# Pre requisites

Install and import required packages

In [1]:
import boto3
from pathlib import Path
from botocore import UNSIGNED
from botocore.client import Config
from tqdm.notebook import tqdm

# Download files from s3 bucket

Get a list of all files in the bucket and download into respective folders within the colab runtime

In [2]:
def get_file_folders(s3_client, bucket_name, prefix=""):
    file_names = []
    folders = []

    default_kwargs = {
        "Bucket": bucket_name,
        "Prefix": prefix
    }
    next_token = ""

    while next_token is not None:
        updated_kwargs = default_kwargs.copy()
        if next_token != "":
            updated_kwargs["ContinuationToken"] = next_token

        response = s3_client.list_objects_v2(**updated_kwargs)
        contents = response.get("Contents")

        for result in contents:
            key = result.get("Key")
            if key[-1] == "/":
                folders.append(key)
            else:
                file_names.append(key)

        next_token = response.get("NextContinuationToken")

    return file_names, folders

In [3]:
def download_files(s3_client, bucket_name, local_path, file_names, folders):
    local_path = Path(local_path)

    for folder in tqdm(folders):
        folder_path = Path.joinpath(local_path, folder)
				# Create all folders in the path
        folder_path.mkdir(parents=True, exist_ok=True)

    for file_name in tqdm(file_names):
        file_path = Path.joinpath(local_path, file_name)
				# Create folder for parent directory
        file_path.parent.mkdir(parents=True, exist_ok=True)
        s3_client.download_file(
            bucket_name,
            file_name,
            str(file_path)
        )

In [4]:
client = boto3.client('s3', config=Config(signature_version=UNSIGNED))
file_names, folders = get_file_folders(client, 'eyes-on-the-ground')

In [6]:
download_files(
        client,
        "eyes-on-the-ground",
        "data",
        file_names,
        folders
    )

0it [00:00, ?it/s]

  0%|          | 0/34733 [00:00<?, ?it/s]

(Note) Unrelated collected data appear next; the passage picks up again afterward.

-- ==== Sys2Proof/Laws/Poll.lean ====
section
/-! SUPPORT. What one poll can do (R200, R201), in the terms of `Safety`: the frame that reads STATUS, then the
clearing frames of the latches it reads set. -/

namespace Sys2Proof.Machine

open Sys2Proof.Safety

/-- The latch tests as bits of STATUS (R95). -/
theorem latch_bits (v : Byte) :
    rxDrSet v = v.getLsbD 6 ∧ txDsSet v = v.getLsbD 5 ∧ maxRtSet v = v.getLsbD 4 := by
  revert v
  decide

/-- The completion test as bits of STATUS (R202, R204). -/
theorem completion_bits (test : CompletionTest) (v : Byte) :
    completion test (priorityCode v) v =
      if v.getLsbD 5 && (decide (test = .set) || !v.getLsbD 6) then .sent
      else if v.getLsbD 4 && (decide (test = .set) || !v.getLsbD 6) then .maxrt
      else .keepPolling := by
  cases test <;> revert v <;> decide

/-- The clearing frames of one poll, each its own STATUS write (R201). -/
def clearAll (v : Byte) : Act Unit := do
  clearLatch v Config.rxDrMask
  clearLatch v Config.txDsMask
  clearLatch v Config.maxRtMask

theorem plays_clearAll (v : Byte) : Act.Plays (clearAll v) (clears v) := by
  obtain ⟨b6, b5, b4⟩ := latch_bits v
  have h := plays_bind (plays_onlyIf (c := rxDrSet v) (plays_writeReg Config.regStatus [Config.rxDrMask]))
    (plays_bind (plays_onlyIf (c := txDsSet v) (plays_writeReg Config.regStatus [Config.txDsMask]))
      (plays_onlyIf (c := maxRtSet v) (plays_writeReg Config.regStatus [Config.maxRtMask])))
  rw [b6, b5, b4] at h
  have e : clears v =
      (if v.getLsbD 6 then [.send [0x27, 0x40] ] else []) ++
        ((if v.getLsbD 5 then [.send [0x27, 0x20] ] else []) ++ (if v.getLsbD 4 then [.send [0x27, 0x10] ] else [])) :=
    List.append_assoc ..
  rw [e]
  have b : clearAll v = (onlyIf (rxDrSet v) (writeReg Config.regStatus [Config.rxDrMask]) >>= fun _ =>
      onlyIf (txDsSet v) (writeReg Config.regStatus [Config.txDsMask]) >>= fun _ =>
      onlyIf (maxRtSet v) (writeReg Config.regStatus [Config.maxRtMask])) := rfl
  rw [b, b6, b5, b4]
  exact h

/-- The clearing frames are frames only, so they leave CE alone and CSN high. -/
theorem clears_levels (v : Byte) (e : Env) (m : Level) :
    csnAfter (play (clears v) e).events .high = .high ∧ ceAfter (play (clears v) e).events m = m := by
  have h : ∃ txs : List (List Byte), clears v = txs.map .send := by
    unfold clears
    cases v.getLsbD 6 <;> cases v.getLsbD 5 <;> cases v.getLsbD 4
    · exact ⟨[], rfl⟩
    · exact ⟨[ [0x27, 0x10] ], rfl⟩
    · exact ⟨[ [0x27, 0x20] ], rfl⟩
    · exact ⟨[ [0x27, 0x20], [0x27, 0x10] ], rfl⟩
    · exact ⟨[ [0x27, 0x40] ], rfl⟩
    · exact ⟨[ [0x27, 0x40], [0x27, 0x10] ], rfl⟩
    · exact ⟨[ [0x27, 0x40], [0x27, 0x20] ], rfl⟩
    · exact ⟨[ [0x27, 0x40], [0x27, 0x20], [0x27, 0x10] ], rfl⟩
  obtain ⟨txs, ht⟩ := h
  by_cases hn : txs = []
  · simp [ht, hn, play, csnAfter, ceAfter]
  · rw [ht]
    exact sends_levels txs e .high m hn

/-- All a poll can do: its read fails; or it reads `v`, and every clearing frame is answered or one of them fails. -/
theorem poll_run (s : State) :
    poll s = match (s.env.answer [0x07, s.params.nopByte]).1 with
      | .short => .error .busError (s.framed [0x07, s.params.nopByte])
      | .ok rx =>
        let v := rx.getD 1 0
        let u := (s.framed [0x07, s.params.nopByte]).withStatus v
        if (play (clears v) u.env).complete then .ok (priorityCode v, v) (u.observed (play (clears v) u.env))
        else .error .busError (u.observed (play (clears v) u.env)) := by
  have hp : poll = (readReg Config.regStatus >>= fun v => act (·.withStatus v) >>= fun _ =>
      clearAll v >>= fun _ => pure (priorityCode v, v)) := by
    funext t
    simp only [poll, clearAll, bind_run]
    cases readReg Config.regStatus t with
    | error e u => rfl
    | ok v u =>
      simp only [act_run]
      cases clearLatch v Config.rxDrMask (u.withStatus v) with
      | error e w => rfl
      | ok a w =>
        simp only
        cases clearLatch v Config.txDsMask w with
        | error e x => rfl
        | ok a x => rfl
  have hc : readCommand Config.regStatus = 0x07 := rfl
  rw [hp, bind_run, readReg_run, hc]
  cases (s.env.answer [0x07, s.params.nopByte]).1 with
  | short => rfl
  | ok rx =>
    simp only [bind_run, act_run]
    rw [plays_clearAll _ _]
    by_cases h : (play (clears (rx.getD 1 0))
        ((s.framed [0x07, s.params.nopByte]).withStatus (rx.getD 1 0)).env).complete = true
    · simp only [h, if_true, pure_run]
    · simp only [h]
      rfl

end Sys2Proof.Machine
end

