-- ==== Sys2Proof/Tests/Slice0.lean ====
section
/-! SUPPORT. The model's own tests: the well-formedness smoke test, decoding of bytes written out from the spec, at most
two one-step tests an instruction with results from 95_test_vectors.md, and a witness for the hypotheses of every
statement. -/

namespace Sys2Proof.Tests

open Sys2Proof Sys2Proof.Machine Sys2Proof.Safety

/-! ### Small states -/

/-- The block part of start state S1 (95_test_vectors.md section 0), its trace emptied. -/
def quiet : State :=
  { mode := .standbyI
    cfg := { aw := 3, dyn := 0, ard := 0x10, arc := 10, dr := 0x00, pwr := 0x06, ch := 110 }
    awb := 5
    p0 := { present := false, addr := [0, 0, 0, 0, 0] }
    lastStatus := 0x00
    ce := .low
    csn := .high
    inSession := false
    result := .ok
    phase := .idle
    reply := .none
    trace := []
    params := { baud := 7500000, baudMaxExact := 7500000, nopByte := 0xFF, completionTest := .set, pollLimit := none }
    env := { answers := [], double := none, draws := 0 }
    port := [] }

/-- S1 with the device's next answers. -/
def rig (answers : List XferResult) : State := { quiet with env := { answers := answers, double := none, draws := 0 } }

/-- The same inside an open session, for the frame instructions. -/
def inside (answers : List XferResult) : State := { rig answers with inSession := true }

/-- The same in receive mode. -/
def listening (answers : List XferResult) : State := { rig answers with mode := .rx, ce := .high }

/-- The same in SEND_PACKET's wait, `polls` polls made. -/
def waitingAt (polls : Nat) (answers : List XferResult) : State := { inside answers with phase := .waiting polls }

/-- A full answer of `n` bytes. -/
def full (n : Nat) : XferResult := .ok (List.replicate n 0x0E)

/-- The address A of the spec's programs. -/
def addrA : List Byte := [0xA1, 0xA2, 0xA3, 0xA4, 0xA5]

/-- The address B of the spec's programs. -/
def addrB : List Byte := [0xB1, 0xB2, 0xB3, 0xB4, 0xB5]

/-- One frame in a trace. -/
def fr (tx rx : List Byte) : List Event := [.setCSN .low, .xfer tx (.ok rx), .setCSN .high]

/-- One failing frame in a trace. -/
def bad (tx : List Byte) : List Event := [.setCSN .low, .xfer tx .short, .setCSN .high]

/-- A session in a trace. -/
def session (events : List Event) : List Event := .acquire 7500000 :: events ++ [.release]

/-- What one step shows: the events, the result code and the reply. -/
def seen : Host.Outcome State Fault Refusal → Option (List Event × ResultCode × Reply)
  | .next t => some (t.trace, t.result, t.reply)
  | .fault _ => none
  | .refused _ => none

/-- One field of the next state. -/
def field {α : Type} (f : State → α) : Host.Outcome State Fault Refusal → Option α
  | .next t => some (f t)
  | .fault _ => none
  | .refused _ => none

/-- The name of a refusal. -/
def refusal : Host.Outcome State Fault Refusal → Option Refusal
  | .next _ => none
  | .fault _ => none
  | .refused r => some r

/-- The bytes sent, frame by frame. -/
def sent : List Event → List (List Byte)
  | [] => []
  | .xfer tx _ :: later => tx :: sent later
  | _ :: later => sent later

# Archive the images to download from Colab

## Create zip archive of images

In [None]:
from zipfile import ZipFile
import os

def get_all_file_paths(directory):

    # initializing empty file paths list
    file_paths = []

    # crawling through directory and subdirectories
    for root, directories, files in os.walk(directory):
        for filename in files:
            # join the two strings in order to form the full filepath.
            filepath = os.path.join(root, filename)
            file_paths.append(filepath)

    # returning all file paths
    return file_paths

def create_zip_file(directory, zip_path):
    # calling function to get all file paths in the directory
    file_paths = get_all_file_paths(directory)

    # printing the list of all files to be zipped
    print('Following files will be zipped:')
    for file_name in file_paths:
        print(file_name)

    # writing files to a zipfile
    with ZipFile(zip_path,'w') as zip:
        # writing each file one by one
        for path in file_paths:
            arcname = path.split('/')[-1]
            zip.write(path, arcname)

    print('All files zipped successfully!')


In [None]:
zip_names = ['/content/train.zip', '/content/test.zip']

folders = ['/content/train', '/content/test']
for zip_name,folder in zip(zip_names, folders):
    create_zip_file(folder, zip_name)

## Download data to local storage

Save zipped images and metadata to downloads folder on local machine

In [None]:
from google.colab import files

data_files = [
    '/content/README.md',
    '/content/train.csv',
    '/content/train.zip',
    '/content/test.zip'
    ]

for pth in data_files:
    files.download(pth)